SELECT id, COUNT(*) FROM source_table GROUP BY id HAVING COUNT(*) > 1;
Primary Key Source and Target Consistency Check
Develop a query to verify that all primary keys in the source table are present in the target table and vice versa. An important tool to check for missing Primary Keys.
SELECT id FROM landing_db.source_table WHERE id NOT IN (SELECT id FROM stagingdb.target_table);
SELECT id FROM landing_db.target_table WHERE id NOT IN (SELECT id FROM stagingdb.source_table);
Delta Verification Check
If we have implemented a diff query because we did not have a timestamp audit column, we would need to develop a query to ensure that the changes captured by the diff query accurately reflect the actual changes. Create a manual verification sample ensure that the sample
SELECT id FROM manual_verification_sample WHERE id NOT IN (SELECT id FROM canges_table);
Referential Integrity Check
We can tend miss rows because or batch window bugs. So we would need to ensure that all foreign key references in the target table are valid and available. Another check which needs to run through the pipeline lifecyle so that there are not orphan rows.

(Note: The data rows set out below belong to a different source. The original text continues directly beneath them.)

-- ==== Sys2Proof/Machine/ExecXlk.lean ====
section
/-! DEFINITION. The meanings of the commands of the cross links and DRAM. -/

namespace Sys2Proof.Machine

/-- XLK_STATUS_FRAME: A B-die status frame arrives (R44). -/
def execXlkStatusFrame (s : State) : Host.Outcome State Fault Refusal :=
  s.apply fun h => h.statusFrame

/-- XLK_MIRROR_TIMEOUT: No status frame for 100 µs (R44). -/
def execXlkMirrorTimeout (s : State) : Host.Outcome State Fault Refusal :=
  s.apply fun h => h.mirrorTimeout

/-- XLK_BLOCK_RECEIVED: The first block under way on link `l` fails its check `fails` times before it passes (R45). -/
def execXlkBlock (l : XlkLink) (fails : Nat) (s : State) : Host.Outcome State Fault Refusal :=
  s.apply fun h => h.blockReceived l fails

/-- XLK_TRAINING_LOSS: XLK_D (`linkD`) or XLK_C loses training (R45). -/
def execXlkTrainingLoss (linkD : Bool) (s : State) : Host.Outcome State Fault Refusal :=
  s.apply fun h => h.trainingLoss linkD

/-- XLK_RETRAIN_DONE: A cross link is trained again, with its version word (R24, R45). -/
def execXlkRetrainDone (up : LinkUp) (s : State) : Host.Outcome State Fault Refusal :=
  s.applyHold fun h _ => h.retrainDone up.linkD up.ver

/-- XLKC_SILENCE: XLK_C has had no valid traffic for 200 µs (R482). -/
def execXlkcSilence (s : State) : Host.Outcome State Fault Refusal :=
  s.apply fun h => h.xlkcSilence

/-- DDR_PATROL_SCRUB: The patrol scrubber corrects `ce` errors and finds uncorrectable ones at the DRAM offsets `ue` (R47). -/
def execPatrolScrub (ce : Nat) (ue : List Nat) (s : State) : Host.Outcome State Fault Refusal :=
  s.apply fun h => h.patrolScrub ce ue

/-- DDR_REFRATE_CHANGE: The DRAM devices report refresh-rate code `code` (R47). -/
def execRefrateChange (code : Fin 256) (s : State) : Host.Outcome State Fault Refusal :=
  s.apply fun h => h.refrateChange code

end Sys2Proof.Machine
end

SELECT fk_id FROM target_table WHERE fk_id NOT IN (SELECT pk_id FROM referenced_table);
Column Value Check
When we combine data from multiple application system sources there are situations where need to perform checks at a column level to ensure data formats and contraints like non-null values are validaed. These requirements checks need to performed as soo as data is captured to ensure they are handled early.
SELECT id FROM source_table WHERE col1 IS NULL OR col2 IS NULL;
Very import recommendations
- Use ETL tools or scripts if possible. Dont build this. These typically support legacy applications and the solutions which we would build may only be temporary.
- The AMS Team needs to continuously monitor the process to ensure it is working correctly and efficiently. Establish month audits and have validation queries to ensure counts and values are correct.
- Document the entire process, including the logic used for diff queries and any assumptions made.
- Embed consistency checks into the ETL pipelines to catch issues early in the data integration process. Use tools such as DBT to automate consistency checks and constantly keep testing. The Data Architect is required to regularly review consistency checks performed by the data engineers adn ensuure to adapt to changes in the source or target systems and business requirements.